- Born: March 12, 1953 (age 73)
- Education: Indian Institute of Technology Madras University of California, Berkeley
- Awards: IEEE Internet Award (2018)
- Scientific career
- Fields: Computer science
- Workplaces: International Computer Science Institute University of Southern California
- Doctoral advisor: David P. Anderson

= Ramesh Govindan =

American computer scientist

Ramesh Govindan is an Indian-American professor of computer science. He is the Northrop Grumman Chair in Engineering and Professor of Computer Science and Electrical Engineering at the University of Southern California.

==Early life==
Govindan obtained a Bachelor of Technology degree from the Indian Institute of Technology Madras and then received master's and Ph.D. degrees from the University of California, Berkeley. He then became an associate professor at the University of Southern California, where he researches topology, IP forwarding, and wireless sensor networking.

==Career==
Govindan was later named the Northrop Grumman Chair in Engineering and Professor of Computer Science and Electrical Engineering. He is a former editor-in-chief of the journal IEEE Transactions on Mobile Computing. He is a Fellow of the Institute of Electrical and Electronics Engineers (IEEE) and the Association for Computing Machinery (ACM).
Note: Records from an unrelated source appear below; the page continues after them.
/-- A face's entry of the clock part replaced. -/
def setFaceClk (base new : Option ClkPart) (n : Nat) : Option ClkPart :=
  match base, new with
  | some b, some c => some { b with
      faceFmax := b.faceFmax.set n (nth 16 c.faceFmax n), faceVoff := b.faceVoff.set n (nth 0 c.faceVoff n) }
  | b, _ => b

/-- MODES with the scope's settings replaced (R179, R363, R435). -/
def overModes (base new : Option ModesPart) (h : Header) : Option ModesPart :=
  match base, new with
  | some b, some n =>
    if h.kind = 1 then some { b with acc := setWord b.acc n.acc h.scope, chk := setWord b.chk n.chk h.scope }
    else some { b with clk := setFaceClk b.clk n.clk h.scope }
  | b, _ => b

/-- PARTITION after a face partial: the face leaves every working and joins the one that names it (R174, R201). -/
def overPartition (base new : Tab WorkingEntry) (n : Nat) : Tab WorkingEntry :=
  base.map (fun x : Nat × WorkingEntry => (x.1,
    if bit (Tab.get default new x.1).faces n then { x.2 with faces := setBit x.2.faces n }
    else { x.2 with faces := clrBit x.2.faces n }))

/-- The image in force with a partial laid over it (R200). Header, totals, ports, channels and digest stay the whole
image's. -/
def Image.laidOver (base p : Image) : Image :=
  let w := p.header.scope
  if p.header.kind = 1 then
    { base with
      regions := if p.has 2 then replaceOwned (fun r => r.working == w) base.regions (p.regions.map Prod.snd) 0
                 else base.regions
      floors := if p.has 3 then Tab.set base.floors w (Tab.get 0 p.floors w) else base.floors
      maps := overlay base.maps p.maps, hoists := overlay base.hoists p.hoists, rearm := overlay base.rearm p.rearm
      plans := if p.has 5 then replaceOwned (fun x => x.working == w) base.plans (p.plans.map Prod.snd) 0
               else base.plans
      modes := overModes base.modes p.modes p.header, cuts := overlay base.cuts p.cuts }
  else
    { base with
      workings := if p.has 1 then overPartition base.workings p.workings w else base.workings
      modes := overModes base.modes p.modes p.header }

/-! ### What a load may hold (REASON 0x5) -/

/-- Section types that a KIND permits (R174). -/
def kindTypes (kind : Nat) : List Nat :=
  if kind = 0 then [1, 2, 3, 4, 5, 6, 7, 8, 9] else if kind = 1 then [2, 3, 4, 5, 6, 7, 8] else [1, 7]

/-- Words other than one's own are 0. -/
def othersZero (l : List Nat) (w : Nat) : Bool := (List.range l.length).all (fun k => k == w || nth 0 l k == 0)

/-- Re-arm entries of a partial lie in no other working's range. -/
def Image.rearmOwned (i : Image) (w k : Nat) : Bool :=
  i.hoists.all (fun h : Nat × HoistTmpl => h.2.working == w ||
    !(decide (h.2.rearmFirst ≤ k) && decide (k < h.2.rearmFirst + h.2.rearmCount)))

/-- A working partial holds only items of its scope (R179, R363, R399); `base` is the image in force. -/
def Image.workingScope (p base : Image) : Bool :=
  let w := p.header.scope
  p.regions.all (fun r : Nat × Region => r.2.working == w) && othersZero (p.floors.map Prod.snd) w &&
  p.hoists.all (fun h : Nat × HoistTmpl => h.2.working == w && (Tab.get h.2 base.hoists h.1).working == w) &&
  p.rearm.all (fun r : Nat × RearmEntry => base.rearmOwned w r.1) &&
  p.plans.all (fun x : Nat × Plan => x.2.working == w) &&
  p.cuts.all (fun c : Nat × CutDesc => (c.2.kind == 0 || c.2.working == w) &&
    (let old := Tab.get CutDesc.empty base.cuts c.1
     old.kind == 0 || old.working == w)) &&
  (match p.modes with
    | some m => othersZero (m.acc.getD []) w && othersZero (m.chk.getD []) w && m.clk.isNone && m.risk.isNone &&
        m.snap.isNone
    | none => true) &&
  !(p.has 2 && p.header.commit == 0)

/-- A face partial holds only its face's PARTITION entry and clock entry (R179, R363). -/
def Image.faceScope (p : Image) : Bool :=
  let n := p.header.scope
  p.workings.all (fun x : Nat × WorkingEntry => (bitList x.2.faces 72).all (· == n)) &&
  decide ((p.workings.filter (fun x : Nat × WorkingEntry => bit x.2.faces n)).length ≤ 1) &&
  (match p.modes with
    | some m => m.acc.isNone && m.chk.isNone && m.risk.isNone && m.snap.isNone &&
        (match m.clk with
          | some c => othersZero c.faceFmax n && (c.faceVoff.zipIdx).all (fun x => x.2 == n || x.1 == 0)
          | none => true)
    | none => true)

/-- The load's sections and items are permitted for its KIND and SCOPE (REASON 0x5). -/
def Image.scopeOk (p : Image) (base : Option Image) : Bool :=
  let h := p.header
  p.types.all (fun t => (kindTypes h.kind).contains t) &&
  (match h.kind with
    | 0 => h.scope == 0
    | 1 => decide (h.scope < 16) && (match base with
        | some b => decide (h.scope < b.header.workings) && p.workingScope b
        | none => true)
    | _ => decide (h.scope < 72) && p.faceScope)

/-- A working partial that has to commit AT_STEP says so: a U-cut's BUF_PHASE, PERIOD or maps change, or it comes or
goes (R286). -/
def Image.bufferRule (p base : Image) : Bool :=
  p.header.kind != 1 || p.header.commit == 1 ||
  p.cuts.all (fun c : Nat × CutDesc =>
    let old := Tab.get CutDesc.empty base.cuts c.1
    if old.kind = 4 ∨ c.2.kind = 4 then
      old.kind == c.2.kind && old.uArea.bufPhase == c.2.uArea.bufPhase && old.period == c.2.period &&
        old.maps == c.2.maps
    else true)

end Sys2Proof.Machine
end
In 2000, he along with Kannan Varadhan and Deborah Estrin analyzed a way to prevent oscillations in topologies. During the study he have discovered that an inter-domain routing protocol called hop-by-hop is responsible for the unconstrained route selection and therefore the route get oscillated. However, if "safe" mode is enabled, it can shorten route selection as well as the number of errors. A year later, he peered up with Deborah Estrin and Deepak Ganesan of UCLA as well as Scott Shenker to develop braided multipath routing scheme which he claimed to be important alternative for energy-saving recovery after lone and patterned failures. On 14 August 2001 he used simulation to evaluate Geographic and Energy Aware Routing protocol and discovered that it lives longer than its non-geographic energy aware routing counterpart.

In 2002, he and colleagues from both International Computer Science Institute and UCLA have developed a geographic hash table which was later used along with data-centric storage system. In 2004, while working with researchers at the University of California, Los Angeles he discussed wireless sensor network system which is called Wisden which according to him and his colleagues will use end-to-end and hop-by-hop transport recovery which wouldn't require global clock synchronization to transport data. During the same study they have developed wavelet-based technique that will use limited amount of data bandwidth for low-power wireless radios.

In 2006, Govindan and his colleagues have developed a compact version of a pursuit–evasion application called Tenet. In 2010 Govindan, Jeongyeup Paek and Joongheon Kim used smartphones to evaluate remote area power supply. He and his colleagues found that this prototype implementation increased phone lifetimes 3.8 times more than GPS.